··· EXTRACTED RECORDS ···

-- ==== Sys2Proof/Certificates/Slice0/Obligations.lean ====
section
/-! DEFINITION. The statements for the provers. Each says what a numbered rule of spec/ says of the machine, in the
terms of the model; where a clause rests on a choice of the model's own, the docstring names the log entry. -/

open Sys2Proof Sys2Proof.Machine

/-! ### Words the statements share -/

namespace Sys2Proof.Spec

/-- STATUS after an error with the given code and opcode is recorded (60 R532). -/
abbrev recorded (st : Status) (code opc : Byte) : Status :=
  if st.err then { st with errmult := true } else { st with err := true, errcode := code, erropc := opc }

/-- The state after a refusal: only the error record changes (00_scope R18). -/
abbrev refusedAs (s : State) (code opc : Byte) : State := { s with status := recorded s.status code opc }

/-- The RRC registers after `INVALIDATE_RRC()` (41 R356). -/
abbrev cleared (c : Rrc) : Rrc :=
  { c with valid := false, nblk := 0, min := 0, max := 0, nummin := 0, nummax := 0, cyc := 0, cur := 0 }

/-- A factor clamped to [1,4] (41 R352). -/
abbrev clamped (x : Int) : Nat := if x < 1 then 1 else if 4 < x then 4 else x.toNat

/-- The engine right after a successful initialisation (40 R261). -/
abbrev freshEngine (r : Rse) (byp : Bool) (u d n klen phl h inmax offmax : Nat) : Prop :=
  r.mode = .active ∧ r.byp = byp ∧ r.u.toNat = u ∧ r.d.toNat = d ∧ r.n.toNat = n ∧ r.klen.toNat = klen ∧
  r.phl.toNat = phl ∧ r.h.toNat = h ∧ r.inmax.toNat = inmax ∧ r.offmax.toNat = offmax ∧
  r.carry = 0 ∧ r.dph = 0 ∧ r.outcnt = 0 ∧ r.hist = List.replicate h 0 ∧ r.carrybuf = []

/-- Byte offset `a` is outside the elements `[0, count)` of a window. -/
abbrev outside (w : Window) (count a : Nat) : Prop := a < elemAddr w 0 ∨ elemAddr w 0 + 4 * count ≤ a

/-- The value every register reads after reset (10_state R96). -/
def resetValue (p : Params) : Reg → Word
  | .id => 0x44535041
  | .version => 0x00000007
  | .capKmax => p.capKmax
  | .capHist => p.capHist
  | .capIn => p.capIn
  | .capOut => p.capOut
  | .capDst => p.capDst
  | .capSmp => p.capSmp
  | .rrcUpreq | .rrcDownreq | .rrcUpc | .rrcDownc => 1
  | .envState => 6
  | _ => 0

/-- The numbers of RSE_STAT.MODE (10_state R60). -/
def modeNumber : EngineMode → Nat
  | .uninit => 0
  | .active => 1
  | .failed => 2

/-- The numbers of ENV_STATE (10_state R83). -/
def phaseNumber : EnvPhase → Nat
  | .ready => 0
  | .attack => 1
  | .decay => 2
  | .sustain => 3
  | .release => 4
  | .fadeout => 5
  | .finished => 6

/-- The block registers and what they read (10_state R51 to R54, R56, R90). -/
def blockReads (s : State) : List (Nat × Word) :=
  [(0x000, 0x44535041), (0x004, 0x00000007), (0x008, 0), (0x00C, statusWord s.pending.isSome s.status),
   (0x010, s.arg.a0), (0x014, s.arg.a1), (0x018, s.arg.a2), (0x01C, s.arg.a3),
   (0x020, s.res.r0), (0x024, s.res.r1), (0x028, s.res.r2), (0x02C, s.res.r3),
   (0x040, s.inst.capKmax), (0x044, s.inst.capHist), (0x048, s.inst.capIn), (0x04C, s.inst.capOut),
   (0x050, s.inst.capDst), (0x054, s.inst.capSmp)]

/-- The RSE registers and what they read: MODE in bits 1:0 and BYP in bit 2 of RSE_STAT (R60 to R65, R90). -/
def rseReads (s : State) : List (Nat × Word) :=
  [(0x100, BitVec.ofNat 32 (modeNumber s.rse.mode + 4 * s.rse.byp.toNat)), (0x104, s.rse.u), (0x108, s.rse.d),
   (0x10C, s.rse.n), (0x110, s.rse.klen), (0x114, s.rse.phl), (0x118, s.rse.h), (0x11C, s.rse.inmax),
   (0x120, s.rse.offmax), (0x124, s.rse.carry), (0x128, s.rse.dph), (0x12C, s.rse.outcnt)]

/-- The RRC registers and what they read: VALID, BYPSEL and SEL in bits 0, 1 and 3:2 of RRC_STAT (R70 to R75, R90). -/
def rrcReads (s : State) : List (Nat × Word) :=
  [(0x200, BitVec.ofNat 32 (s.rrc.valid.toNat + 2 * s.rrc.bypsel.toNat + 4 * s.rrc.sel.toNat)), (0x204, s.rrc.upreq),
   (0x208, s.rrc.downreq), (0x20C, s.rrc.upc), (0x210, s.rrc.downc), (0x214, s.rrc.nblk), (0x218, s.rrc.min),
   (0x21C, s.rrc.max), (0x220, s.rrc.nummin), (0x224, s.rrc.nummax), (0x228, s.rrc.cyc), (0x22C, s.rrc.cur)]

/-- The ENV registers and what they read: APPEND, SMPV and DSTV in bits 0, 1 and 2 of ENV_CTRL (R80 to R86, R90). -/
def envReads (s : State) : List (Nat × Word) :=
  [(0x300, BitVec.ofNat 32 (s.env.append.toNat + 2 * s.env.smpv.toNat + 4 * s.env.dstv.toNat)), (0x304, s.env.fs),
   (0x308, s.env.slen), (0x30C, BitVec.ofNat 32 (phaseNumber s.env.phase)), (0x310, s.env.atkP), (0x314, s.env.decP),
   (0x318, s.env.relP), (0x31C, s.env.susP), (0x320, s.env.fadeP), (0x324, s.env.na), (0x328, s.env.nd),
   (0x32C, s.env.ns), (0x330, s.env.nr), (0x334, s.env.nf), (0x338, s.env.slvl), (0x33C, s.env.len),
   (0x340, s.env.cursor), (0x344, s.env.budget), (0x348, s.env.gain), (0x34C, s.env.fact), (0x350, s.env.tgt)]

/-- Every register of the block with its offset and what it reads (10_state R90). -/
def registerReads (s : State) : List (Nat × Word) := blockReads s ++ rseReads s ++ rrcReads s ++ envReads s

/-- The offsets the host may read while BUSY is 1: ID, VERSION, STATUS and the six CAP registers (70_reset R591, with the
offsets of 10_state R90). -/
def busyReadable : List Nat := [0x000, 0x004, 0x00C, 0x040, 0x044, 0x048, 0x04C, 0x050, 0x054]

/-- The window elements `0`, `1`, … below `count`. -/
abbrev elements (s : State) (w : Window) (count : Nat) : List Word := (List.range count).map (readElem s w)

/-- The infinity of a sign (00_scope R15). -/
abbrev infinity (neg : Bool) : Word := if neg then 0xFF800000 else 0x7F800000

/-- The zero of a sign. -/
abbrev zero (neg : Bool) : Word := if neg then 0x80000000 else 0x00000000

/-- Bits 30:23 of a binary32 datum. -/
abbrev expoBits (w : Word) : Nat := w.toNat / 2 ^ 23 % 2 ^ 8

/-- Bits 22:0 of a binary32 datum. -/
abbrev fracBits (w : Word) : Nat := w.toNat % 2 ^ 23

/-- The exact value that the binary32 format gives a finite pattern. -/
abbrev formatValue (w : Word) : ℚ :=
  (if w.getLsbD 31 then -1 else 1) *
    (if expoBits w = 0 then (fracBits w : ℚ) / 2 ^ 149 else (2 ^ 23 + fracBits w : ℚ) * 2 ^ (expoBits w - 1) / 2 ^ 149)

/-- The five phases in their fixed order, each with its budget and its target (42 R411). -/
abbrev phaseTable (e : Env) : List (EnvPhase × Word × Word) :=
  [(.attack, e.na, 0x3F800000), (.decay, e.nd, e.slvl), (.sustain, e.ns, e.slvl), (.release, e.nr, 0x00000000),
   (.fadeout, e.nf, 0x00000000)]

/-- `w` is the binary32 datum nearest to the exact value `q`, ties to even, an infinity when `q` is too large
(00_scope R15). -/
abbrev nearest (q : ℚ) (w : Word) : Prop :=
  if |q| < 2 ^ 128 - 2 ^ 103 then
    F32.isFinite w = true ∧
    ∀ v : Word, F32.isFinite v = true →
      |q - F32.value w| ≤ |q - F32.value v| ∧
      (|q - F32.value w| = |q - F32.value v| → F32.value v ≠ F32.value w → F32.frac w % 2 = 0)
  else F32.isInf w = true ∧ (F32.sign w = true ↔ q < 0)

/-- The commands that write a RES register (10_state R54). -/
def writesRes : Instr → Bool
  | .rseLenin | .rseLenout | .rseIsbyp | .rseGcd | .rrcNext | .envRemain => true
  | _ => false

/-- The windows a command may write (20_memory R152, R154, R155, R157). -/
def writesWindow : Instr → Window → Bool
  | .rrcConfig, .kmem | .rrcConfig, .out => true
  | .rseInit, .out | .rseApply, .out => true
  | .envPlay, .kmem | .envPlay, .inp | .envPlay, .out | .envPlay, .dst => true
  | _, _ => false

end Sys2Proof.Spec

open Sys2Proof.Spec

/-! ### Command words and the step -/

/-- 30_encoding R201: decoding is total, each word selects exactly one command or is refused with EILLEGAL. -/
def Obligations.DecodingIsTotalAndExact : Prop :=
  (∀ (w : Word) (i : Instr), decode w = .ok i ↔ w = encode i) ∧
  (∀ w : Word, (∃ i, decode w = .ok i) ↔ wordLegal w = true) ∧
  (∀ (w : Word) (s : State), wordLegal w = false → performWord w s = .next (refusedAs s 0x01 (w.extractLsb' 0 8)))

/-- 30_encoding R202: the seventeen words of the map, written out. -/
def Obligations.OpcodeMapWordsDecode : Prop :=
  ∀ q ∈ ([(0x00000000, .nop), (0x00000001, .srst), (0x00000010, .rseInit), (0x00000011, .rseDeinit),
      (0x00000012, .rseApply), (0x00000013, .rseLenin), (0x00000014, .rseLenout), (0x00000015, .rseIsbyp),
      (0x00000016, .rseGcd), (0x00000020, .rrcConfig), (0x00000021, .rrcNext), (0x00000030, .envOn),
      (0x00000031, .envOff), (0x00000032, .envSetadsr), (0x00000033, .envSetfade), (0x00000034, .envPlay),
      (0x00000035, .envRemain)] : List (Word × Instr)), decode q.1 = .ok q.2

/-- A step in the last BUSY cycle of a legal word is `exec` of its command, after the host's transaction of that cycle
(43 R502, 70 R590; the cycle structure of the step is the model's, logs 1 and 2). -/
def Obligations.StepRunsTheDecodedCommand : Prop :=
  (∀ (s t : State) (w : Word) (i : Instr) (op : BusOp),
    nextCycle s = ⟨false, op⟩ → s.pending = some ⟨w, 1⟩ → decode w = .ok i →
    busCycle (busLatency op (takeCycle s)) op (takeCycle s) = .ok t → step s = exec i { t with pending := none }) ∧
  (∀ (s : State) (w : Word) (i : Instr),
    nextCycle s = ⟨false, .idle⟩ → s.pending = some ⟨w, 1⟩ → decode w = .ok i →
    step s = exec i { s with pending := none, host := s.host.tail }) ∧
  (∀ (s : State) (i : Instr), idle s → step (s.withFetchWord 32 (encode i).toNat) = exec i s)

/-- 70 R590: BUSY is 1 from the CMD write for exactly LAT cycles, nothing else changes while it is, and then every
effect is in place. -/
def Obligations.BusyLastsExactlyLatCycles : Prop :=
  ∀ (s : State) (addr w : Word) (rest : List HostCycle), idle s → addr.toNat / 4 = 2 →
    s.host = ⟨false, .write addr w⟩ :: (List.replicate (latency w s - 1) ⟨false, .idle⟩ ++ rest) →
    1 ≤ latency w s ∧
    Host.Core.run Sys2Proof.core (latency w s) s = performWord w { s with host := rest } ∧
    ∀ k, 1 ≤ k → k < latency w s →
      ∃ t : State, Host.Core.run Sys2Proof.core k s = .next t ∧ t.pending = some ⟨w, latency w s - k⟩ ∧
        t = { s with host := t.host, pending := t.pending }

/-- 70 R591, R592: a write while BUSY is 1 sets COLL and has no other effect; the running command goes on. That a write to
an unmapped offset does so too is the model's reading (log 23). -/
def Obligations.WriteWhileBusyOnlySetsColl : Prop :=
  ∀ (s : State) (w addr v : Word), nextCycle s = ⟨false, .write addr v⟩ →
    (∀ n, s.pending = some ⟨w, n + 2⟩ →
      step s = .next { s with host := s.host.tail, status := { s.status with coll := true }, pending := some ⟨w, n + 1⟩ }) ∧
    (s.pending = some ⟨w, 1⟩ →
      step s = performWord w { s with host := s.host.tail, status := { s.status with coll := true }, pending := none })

···
··· EXTRACTED RECORDS ···

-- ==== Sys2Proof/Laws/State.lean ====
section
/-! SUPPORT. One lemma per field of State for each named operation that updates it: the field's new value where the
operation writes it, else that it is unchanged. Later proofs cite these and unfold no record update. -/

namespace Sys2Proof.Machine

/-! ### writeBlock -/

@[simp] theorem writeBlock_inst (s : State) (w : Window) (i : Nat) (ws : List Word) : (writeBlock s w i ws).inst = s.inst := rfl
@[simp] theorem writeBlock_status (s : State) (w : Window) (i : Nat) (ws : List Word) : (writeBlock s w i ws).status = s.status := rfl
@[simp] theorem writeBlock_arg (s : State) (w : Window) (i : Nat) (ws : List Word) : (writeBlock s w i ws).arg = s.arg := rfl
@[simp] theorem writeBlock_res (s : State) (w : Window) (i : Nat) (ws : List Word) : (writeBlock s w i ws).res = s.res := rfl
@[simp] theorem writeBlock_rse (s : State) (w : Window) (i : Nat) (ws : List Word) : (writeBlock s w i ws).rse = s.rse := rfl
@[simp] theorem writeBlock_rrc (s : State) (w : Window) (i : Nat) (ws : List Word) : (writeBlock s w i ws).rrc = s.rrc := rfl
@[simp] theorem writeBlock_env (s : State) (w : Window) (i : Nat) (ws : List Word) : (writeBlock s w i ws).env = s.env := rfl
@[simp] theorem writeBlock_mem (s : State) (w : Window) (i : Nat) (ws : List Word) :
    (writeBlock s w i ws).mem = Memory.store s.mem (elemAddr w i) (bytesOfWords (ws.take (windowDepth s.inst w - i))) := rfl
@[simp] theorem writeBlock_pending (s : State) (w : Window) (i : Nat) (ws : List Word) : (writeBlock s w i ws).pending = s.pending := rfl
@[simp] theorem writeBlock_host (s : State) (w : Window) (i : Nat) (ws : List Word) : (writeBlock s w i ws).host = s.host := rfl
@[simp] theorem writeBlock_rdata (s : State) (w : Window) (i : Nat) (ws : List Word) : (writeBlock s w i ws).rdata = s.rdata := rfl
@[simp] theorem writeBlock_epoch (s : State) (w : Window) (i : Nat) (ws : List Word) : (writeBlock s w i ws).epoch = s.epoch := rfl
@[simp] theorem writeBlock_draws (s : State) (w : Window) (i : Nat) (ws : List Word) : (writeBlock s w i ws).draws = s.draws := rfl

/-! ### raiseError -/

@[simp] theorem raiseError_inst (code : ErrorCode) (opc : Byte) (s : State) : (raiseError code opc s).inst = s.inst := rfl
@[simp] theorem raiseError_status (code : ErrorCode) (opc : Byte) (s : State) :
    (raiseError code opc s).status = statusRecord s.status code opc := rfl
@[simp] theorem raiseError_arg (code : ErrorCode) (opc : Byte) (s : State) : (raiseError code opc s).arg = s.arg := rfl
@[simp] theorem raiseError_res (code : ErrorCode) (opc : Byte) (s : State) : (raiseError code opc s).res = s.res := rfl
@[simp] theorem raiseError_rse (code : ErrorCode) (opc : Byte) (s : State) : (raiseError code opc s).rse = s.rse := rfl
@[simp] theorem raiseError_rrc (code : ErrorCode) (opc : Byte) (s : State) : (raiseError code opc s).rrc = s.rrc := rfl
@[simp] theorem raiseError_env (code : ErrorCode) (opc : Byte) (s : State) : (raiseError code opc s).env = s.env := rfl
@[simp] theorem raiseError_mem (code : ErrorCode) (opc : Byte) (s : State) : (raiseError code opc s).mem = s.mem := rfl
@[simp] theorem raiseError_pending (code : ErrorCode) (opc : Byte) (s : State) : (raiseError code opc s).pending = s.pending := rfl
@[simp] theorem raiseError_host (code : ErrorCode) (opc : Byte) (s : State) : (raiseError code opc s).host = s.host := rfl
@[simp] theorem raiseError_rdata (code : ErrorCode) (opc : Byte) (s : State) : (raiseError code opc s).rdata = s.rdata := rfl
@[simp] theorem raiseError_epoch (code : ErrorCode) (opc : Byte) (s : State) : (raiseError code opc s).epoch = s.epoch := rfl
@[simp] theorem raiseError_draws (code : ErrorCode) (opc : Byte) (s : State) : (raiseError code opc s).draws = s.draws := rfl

···

TASK DETAILS =
After locating the line holding "sign (00_scope R15). -/" above, output exactly that line and every line after it through the line holding "F32.value v| ∧". Include nothing else.

WRITTEN SOLUTION =
/-- The infinity of a sign (00_scope R15). -/
abbrev infinity (neg : Bool) : Word := if neg then 0xFF800000 else 0x7F800000

/-- The zero of a sign. -/
abbrev zero (neg : Bool) : Word := if neg then 0x80000000 else 0x00000000

/-- Bits 30:23 of a binary32 datum. -/
abbrev expoBits (w : Word) : Nat := w.toNat / 2 ^ 23 % 2 ^ 8

/-- Bits 22:0 of a binary32 datum. -/
abbrev fracBits (w : Word) : Nat := w.toNat % 2 ^ 23

/-- The exact value that the binary32 format gives a finite pattern. -/
abbrev formatValue (w : Word) : ℚ :=
  (if w.getLsbD 31 then -1 else 1) *
    (if expoBits w = 0 then (fracBits w : ℚ) / 2 ^ 149 else (2 ^ 23 + fracBits w : ℚ) * 2 ^ (expoBits w - 1) / 2 ^ 149)

/-- The five phases in their fixed order, each with its budget and its target (42 R411). -/
abbrev phaseTable (e : Env) : List (EnvPhase × Word × Word) :=
  [(.attack, e.na, 0x3F800000), (.decay, e.nd, e.slvl), (.sustain, e.ns, e.slvl), (.release, e.nr, 0x00000000),
   (.fadeout, e.nf, 0x00000000)]

/-- `w` is the binary32 datum nearest to the exact value `q`, ties to even, an infinity when `q` is too large
(00_scope R15). -/
abbrev nearest (q : ℚ) (w : Word) : Prop :=
  if |q| < 2 ^ 128 - 2 ^ 103 then
    F32.isFinite w = true ∧
    ∀ v : Word, F32.isFinite v = true →
      |q - F32.value w| ≤ |q - F32.value v| ∧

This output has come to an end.